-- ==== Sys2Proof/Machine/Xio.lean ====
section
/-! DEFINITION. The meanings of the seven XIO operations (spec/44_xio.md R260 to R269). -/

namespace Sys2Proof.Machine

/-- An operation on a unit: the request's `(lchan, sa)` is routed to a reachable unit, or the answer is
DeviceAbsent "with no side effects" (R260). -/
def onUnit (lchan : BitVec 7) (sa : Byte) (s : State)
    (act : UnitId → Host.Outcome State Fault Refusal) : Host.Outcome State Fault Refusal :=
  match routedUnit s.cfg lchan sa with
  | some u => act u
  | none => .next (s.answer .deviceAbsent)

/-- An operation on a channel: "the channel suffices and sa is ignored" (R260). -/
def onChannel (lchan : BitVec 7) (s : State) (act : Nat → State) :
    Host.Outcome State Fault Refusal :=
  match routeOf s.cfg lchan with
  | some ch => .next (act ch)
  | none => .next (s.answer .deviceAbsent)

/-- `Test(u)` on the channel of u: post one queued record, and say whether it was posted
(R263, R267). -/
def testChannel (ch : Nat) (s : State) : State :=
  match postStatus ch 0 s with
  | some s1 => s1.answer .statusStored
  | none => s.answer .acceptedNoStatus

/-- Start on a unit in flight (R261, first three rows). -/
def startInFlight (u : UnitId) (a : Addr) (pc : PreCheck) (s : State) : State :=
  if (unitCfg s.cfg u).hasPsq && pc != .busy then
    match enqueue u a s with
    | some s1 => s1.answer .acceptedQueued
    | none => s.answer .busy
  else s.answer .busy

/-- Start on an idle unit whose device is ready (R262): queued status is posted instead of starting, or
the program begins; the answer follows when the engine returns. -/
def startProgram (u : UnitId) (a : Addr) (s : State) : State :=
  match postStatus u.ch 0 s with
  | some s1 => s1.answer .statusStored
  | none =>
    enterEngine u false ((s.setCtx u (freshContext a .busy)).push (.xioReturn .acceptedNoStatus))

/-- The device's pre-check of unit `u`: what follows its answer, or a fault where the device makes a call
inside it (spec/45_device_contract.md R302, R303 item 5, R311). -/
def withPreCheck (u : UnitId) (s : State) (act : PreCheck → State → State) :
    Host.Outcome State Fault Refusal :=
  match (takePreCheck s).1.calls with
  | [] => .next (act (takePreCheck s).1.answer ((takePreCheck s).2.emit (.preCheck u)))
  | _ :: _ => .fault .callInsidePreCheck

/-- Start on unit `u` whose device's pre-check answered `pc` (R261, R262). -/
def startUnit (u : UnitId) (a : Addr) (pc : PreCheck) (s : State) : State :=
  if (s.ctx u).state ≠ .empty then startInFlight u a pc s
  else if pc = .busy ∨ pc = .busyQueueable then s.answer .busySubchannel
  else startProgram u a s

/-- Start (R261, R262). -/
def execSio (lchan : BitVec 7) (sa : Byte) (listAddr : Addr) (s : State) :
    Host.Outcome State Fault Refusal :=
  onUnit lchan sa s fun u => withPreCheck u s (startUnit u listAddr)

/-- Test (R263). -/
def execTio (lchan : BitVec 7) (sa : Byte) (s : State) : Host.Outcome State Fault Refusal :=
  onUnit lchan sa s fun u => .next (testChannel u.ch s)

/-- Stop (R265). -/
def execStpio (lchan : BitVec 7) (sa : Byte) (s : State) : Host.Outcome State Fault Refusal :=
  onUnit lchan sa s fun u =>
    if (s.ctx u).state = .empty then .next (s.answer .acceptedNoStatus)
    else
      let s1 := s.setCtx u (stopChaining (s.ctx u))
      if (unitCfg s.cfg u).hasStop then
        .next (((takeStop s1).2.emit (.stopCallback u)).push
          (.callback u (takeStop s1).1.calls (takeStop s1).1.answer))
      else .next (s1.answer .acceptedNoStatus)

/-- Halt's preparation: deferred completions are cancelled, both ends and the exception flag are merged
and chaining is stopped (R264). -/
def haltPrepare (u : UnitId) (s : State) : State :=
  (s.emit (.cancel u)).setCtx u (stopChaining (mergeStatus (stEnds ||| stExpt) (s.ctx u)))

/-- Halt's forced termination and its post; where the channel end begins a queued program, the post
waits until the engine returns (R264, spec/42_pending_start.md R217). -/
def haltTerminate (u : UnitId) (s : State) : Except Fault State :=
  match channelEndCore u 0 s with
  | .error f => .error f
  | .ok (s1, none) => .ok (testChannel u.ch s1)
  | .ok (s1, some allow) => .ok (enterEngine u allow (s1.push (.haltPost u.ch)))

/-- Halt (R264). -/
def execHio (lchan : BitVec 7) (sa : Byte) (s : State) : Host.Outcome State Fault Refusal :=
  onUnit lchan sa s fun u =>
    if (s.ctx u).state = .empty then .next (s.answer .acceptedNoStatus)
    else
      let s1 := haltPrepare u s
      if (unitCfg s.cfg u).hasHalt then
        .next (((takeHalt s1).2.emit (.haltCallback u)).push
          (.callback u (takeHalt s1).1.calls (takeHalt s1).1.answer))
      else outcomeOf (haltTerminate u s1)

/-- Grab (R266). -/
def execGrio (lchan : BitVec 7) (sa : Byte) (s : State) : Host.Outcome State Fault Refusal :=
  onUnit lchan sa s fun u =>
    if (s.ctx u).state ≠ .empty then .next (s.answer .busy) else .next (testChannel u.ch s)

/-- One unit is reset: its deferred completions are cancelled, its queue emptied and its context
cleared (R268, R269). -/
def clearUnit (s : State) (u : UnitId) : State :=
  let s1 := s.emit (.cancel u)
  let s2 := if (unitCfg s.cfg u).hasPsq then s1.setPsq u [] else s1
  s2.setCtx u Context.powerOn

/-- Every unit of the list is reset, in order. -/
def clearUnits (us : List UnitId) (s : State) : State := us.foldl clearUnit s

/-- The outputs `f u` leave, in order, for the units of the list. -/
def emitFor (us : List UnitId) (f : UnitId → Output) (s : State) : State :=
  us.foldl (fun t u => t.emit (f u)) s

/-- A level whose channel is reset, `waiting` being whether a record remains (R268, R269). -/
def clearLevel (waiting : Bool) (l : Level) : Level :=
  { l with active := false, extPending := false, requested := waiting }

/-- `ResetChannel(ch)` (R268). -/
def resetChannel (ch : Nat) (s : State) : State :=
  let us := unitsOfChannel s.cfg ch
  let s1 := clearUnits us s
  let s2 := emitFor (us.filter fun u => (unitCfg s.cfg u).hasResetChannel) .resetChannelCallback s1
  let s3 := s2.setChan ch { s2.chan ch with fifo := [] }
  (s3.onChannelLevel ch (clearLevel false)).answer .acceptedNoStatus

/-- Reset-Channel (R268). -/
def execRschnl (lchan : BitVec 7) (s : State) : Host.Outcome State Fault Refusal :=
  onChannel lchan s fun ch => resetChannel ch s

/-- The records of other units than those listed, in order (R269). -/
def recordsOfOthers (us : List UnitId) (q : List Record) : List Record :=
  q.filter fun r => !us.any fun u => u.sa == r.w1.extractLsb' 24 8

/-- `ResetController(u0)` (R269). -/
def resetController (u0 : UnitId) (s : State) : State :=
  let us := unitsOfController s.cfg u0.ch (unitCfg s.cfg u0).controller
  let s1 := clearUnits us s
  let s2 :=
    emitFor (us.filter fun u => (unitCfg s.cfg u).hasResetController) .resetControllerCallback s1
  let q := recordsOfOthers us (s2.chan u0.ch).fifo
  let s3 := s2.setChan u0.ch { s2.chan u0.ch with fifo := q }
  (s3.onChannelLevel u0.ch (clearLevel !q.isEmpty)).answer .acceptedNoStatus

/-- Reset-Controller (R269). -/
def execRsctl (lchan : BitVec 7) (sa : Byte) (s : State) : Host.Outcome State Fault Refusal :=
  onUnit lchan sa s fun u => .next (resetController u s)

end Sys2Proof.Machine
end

**********

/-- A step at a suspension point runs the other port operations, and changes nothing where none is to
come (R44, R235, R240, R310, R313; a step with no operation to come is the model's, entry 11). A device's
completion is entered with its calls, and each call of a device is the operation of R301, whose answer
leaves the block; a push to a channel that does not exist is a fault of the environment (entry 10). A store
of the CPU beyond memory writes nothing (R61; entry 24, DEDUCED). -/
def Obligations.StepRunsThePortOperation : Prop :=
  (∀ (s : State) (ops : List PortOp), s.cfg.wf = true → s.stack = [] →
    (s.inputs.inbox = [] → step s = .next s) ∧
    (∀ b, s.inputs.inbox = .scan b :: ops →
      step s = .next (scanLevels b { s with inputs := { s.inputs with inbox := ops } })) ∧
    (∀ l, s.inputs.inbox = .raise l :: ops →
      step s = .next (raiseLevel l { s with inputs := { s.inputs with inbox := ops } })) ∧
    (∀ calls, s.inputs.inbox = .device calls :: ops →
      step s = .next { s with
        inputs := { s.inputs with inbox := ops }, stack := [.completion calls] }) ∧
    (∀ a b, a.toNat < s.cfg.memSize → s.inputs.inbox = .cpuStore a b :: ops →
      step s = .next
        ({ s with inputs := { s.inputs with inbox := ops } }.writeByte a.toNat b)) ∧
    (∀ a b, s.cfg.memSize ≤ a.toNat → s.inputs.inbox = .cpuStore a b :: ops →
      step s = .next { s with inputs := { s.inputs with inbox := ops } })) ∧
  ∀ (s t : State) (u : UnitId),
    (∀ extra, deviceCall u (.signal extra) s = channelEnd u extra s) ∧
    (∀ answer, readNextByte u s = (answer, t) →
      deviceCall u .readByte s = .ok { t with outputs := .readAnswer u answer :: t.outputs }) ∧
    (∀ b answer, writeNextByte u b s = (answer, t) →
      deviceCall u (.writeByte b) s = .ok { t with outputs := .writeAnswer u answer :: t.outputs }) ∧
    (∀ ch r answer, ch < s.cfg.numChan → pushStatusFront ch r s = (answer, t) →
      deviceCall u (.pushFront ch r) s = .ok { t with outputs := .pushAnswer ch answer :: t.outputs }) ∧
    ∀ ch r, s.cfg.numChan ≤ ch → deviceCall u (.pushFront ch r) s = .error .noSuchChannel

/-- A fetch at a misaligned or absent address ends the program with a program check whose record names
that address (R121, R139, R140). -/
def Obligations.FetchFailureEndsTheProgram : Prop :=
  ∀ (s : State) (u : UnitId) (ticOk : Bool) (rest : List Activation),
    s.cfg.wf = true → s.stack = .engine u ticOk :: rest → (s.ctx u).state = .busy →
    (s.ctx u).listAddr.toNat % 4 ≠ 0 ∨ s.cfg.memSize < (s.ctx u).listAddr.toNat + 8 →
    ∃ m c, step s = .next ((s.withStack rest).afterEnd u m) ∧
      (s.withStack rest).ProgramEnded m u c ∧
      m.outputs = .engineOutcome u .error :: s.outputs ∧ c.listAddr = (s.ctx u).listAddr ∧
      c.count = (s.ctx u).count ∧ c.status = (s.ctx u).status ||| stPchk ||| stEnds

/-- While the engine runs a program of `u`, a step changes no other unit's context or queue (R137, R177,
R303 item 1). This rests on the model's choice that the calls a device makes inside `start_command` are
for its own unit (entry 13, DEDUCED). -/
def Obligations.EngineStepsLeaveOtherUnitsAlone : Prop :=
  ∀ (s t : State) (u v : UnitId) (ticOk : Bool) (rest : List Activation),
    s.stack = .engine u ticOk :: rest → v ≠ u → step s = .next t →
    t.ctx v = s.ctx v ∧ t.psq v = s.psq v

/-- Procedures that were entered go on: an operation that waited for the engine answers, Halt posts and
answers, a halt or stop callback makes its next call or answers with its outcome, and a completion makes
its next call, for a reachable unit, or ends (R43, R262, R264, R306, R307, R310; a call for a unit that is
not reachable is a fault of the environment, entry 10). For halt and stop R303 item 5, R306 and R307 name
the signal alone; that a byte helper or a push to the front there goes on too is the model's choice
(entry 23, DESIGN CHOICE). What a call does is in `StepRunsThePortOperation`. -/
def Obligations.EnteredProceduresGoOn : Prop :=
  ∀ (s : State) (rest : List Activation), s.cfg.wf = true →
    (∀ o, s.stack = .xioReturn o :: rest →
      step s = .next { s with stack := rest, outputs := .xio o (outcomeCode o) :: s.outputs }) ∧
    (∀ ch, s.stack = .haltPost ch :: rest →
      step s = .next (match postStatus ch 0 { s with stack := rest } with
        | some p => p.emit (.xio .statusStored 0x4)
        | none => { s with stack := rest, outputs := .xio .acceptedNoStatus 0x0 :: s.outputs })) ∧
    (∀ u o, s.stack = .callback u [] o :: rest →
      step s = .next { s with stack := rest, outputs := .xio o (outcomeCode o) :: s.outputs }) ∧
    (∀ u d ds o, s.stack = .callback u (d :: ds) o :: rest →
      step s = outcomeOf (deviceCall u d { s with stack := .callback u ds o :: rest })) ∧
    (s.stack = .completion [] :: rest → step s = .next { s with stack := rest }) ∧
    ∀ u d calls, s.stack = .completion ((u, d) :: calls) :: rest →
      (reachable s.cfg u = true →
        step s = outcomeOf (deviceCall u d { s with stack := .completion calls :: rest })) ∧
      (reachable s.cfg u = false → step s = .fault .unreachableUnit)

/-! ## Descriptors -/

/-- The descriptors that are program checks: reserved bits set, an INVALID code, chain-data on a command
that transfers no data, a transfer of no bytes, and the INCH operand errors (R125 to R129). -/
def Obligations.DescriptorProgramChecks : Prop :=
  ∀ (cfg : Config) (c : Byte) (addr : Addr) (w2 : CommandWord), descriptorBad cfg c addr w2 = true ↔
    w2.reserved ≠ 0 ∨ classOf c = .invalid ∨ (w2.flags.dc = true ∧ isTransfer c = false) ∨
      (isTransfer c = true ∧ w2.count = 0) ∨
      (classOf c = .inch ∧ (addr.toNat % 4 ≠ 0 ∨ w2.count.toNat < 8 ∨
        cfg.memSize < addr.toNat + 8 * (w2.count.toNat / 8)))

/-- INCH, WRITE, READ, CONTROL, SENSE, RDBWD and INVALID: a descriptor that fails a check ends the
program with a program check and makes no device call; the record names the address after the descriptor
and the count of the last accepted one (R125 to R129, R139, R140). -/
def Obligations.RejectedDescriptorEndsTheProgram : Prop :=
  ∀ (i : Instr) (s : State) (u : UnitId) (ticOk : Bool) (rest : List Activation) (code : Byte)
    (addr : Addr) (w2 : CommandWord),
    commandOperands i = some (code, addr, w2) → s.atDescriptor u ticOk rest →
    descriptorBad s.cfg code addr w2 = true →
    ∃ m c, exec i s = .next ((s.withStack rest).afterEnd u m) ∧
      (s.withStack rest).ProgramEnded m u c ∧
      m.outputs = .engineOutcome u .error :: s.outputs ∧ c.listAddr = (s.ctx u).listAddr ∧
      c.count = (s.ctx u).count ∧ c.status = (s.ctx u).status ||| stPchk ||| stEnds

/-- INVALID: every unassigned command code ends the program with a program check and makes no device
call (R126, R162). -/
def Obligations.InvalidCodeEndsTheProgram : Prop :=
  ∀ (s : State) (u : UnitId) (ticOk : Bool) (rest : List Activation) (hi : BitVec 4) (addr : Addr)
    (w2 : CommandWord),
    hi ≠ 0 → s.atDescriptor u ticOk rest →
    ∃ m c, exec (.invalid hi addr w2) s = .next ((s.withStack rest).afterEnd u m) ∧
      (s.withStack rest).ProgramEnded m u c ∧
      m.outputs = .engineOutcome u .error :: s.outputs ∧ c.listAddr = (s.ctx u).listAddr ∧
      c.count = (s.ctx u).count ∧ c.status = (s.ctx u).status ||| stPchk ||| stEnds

**********

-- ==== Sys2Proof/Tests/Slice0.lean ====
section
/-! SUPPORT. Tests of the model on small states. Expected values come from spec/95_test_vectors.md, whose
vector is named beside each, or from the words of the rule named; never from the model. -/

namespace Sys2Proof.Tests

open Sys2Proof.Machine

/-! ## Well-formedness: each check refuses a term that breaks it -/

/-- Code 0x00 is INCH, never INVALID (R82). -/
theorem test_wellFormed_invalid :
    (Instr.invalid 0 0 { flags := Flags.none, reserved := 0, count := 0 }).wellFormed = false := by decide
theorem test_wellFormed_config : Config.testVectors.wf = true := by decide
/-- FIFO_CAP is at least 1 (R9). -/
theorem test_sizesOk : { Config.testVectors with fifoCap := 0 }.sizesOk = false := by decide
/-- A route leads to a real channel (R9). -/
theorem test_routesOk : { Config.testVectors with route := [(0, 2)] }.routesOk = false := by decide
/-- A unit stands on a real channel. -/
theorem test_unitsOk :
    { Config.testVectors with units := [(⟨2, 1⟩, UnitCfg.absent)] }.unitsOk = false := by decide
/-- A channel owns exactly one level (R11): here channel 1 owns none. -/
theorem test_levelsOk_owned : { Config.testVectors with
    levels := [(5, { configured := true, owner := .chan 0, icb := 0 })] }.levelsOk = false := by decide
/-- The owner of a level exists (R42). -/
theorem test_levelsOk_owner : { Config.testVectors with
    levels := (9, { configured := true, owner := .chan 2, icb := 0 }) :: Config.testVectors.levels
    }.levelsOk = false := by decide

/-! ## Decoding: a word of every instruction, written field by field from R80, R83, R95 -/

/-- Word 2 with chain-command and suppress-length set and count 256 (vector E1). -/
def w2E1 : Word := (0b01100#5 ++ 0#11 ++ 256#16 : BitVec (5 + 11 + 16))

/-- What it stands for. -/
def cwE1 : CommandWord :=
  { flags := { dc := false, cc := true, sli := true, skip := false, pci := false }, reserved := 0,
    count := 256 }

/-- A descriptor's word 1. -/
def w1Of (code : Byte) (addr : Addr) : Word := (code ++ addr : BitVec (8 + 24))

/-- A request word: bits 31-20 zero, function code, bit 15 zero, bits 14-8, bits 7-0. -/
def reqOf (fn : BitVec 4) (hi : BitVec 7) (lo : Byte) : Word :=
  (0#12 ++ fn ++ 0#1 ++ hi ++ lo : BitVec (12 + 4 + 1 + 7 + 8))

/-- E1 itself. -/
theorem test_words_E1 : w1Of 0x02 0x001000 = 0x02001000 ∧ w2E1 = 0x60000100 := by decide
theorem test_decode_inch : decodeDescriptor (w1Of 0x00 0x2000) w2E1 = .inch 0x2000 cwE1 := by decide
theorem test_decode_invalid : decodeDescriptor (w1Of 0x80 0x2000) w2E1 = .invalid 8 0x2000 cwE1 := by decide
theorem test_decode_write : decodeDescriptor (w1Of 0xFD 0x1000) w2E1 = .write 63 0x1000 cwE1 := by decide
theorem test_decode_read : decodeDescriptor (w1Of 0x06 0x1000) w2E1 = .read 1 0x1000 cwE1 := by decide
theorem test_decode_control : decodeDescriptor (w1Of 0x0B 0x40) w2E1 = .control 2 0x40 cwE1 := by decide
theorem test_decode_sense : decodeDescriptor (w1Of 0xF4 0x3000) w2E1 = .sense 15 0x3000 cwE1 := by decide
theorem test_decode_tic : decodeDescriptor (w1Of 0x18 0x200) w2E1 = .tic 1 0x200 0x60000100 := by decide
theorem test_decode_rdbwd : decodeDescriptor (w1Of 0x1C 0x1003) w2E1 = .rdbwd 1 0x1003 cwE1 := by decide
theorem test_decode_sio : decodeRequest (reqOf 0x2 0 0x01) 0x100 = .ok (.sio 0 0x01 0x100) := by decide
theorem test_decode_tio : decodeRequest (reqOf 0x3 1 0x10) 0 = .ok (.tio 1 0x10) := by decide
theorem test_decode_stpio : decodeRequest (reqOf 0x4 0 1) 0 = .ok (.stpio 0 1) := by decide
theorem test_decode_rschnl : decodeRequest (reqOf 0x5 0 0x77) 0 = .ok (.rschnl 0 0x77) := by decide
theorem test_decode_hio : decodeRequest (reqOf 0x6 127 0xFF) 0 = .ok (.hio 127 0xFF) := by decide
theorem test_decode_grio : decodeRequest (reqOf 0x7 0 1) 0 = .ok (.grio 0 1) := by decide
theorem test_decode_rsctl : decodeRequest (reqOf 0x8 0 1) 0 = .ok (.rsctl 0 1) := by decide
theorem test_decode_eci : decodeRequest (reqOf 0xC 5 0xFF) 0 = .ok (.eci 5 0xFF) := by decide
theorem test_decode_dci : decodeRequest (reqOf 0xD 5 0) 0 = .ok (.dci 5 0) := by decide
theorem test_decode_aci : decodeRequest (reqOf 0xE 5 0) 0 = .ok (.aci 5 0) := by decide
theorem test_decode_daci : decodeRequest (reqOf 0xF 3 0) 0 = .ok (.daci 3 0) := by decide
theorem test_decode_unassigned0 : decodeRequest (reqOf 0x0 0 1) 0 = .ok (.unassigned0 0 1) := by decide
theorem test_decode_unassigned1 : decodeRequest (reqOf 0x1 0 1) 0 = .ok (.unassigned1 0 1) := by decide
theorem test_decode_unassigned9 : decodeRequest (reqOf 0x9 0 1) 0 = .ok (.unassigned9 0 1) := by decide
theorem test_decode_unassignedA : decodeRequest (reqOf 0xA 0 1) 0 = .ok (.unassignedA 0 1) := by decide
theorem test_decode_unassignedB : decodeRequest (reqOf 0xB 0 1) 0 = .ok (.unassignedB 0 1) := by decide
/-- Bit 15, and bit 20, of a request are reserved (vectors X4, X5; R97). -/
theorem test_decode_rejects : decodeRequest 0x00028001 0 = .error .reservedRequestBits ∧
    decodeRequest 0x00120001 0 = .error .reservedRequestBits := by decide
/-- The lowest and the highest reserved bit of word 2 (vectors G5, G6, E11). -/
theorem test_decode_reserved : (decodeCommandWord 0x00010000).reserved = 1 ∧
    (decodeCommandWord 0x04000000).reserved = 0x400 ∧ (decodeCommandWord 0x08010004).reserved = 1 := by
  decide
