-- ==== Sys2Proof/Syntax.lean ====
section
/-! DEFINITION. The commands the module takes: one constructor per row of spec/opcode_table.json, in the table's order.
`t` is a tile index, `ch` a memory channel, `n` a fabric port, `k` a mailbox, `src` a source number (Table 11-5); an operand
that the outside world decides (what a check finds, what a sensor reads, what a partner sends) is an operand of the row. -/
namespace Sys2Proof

**********

### What to work on
Return each line of the material above in which the string "clearLevel" appears.

### Solution to this exercise
def clearLevel (waiting : Bool) (l : Level) : Level :=
  (s3.onChannelLevel ch (clearLevel false)).answer .acceptedNoStatus
  (s3.onChannelLevel u0.ch (clearLevel !q.isEmpty)).answer .acceptedNoStatus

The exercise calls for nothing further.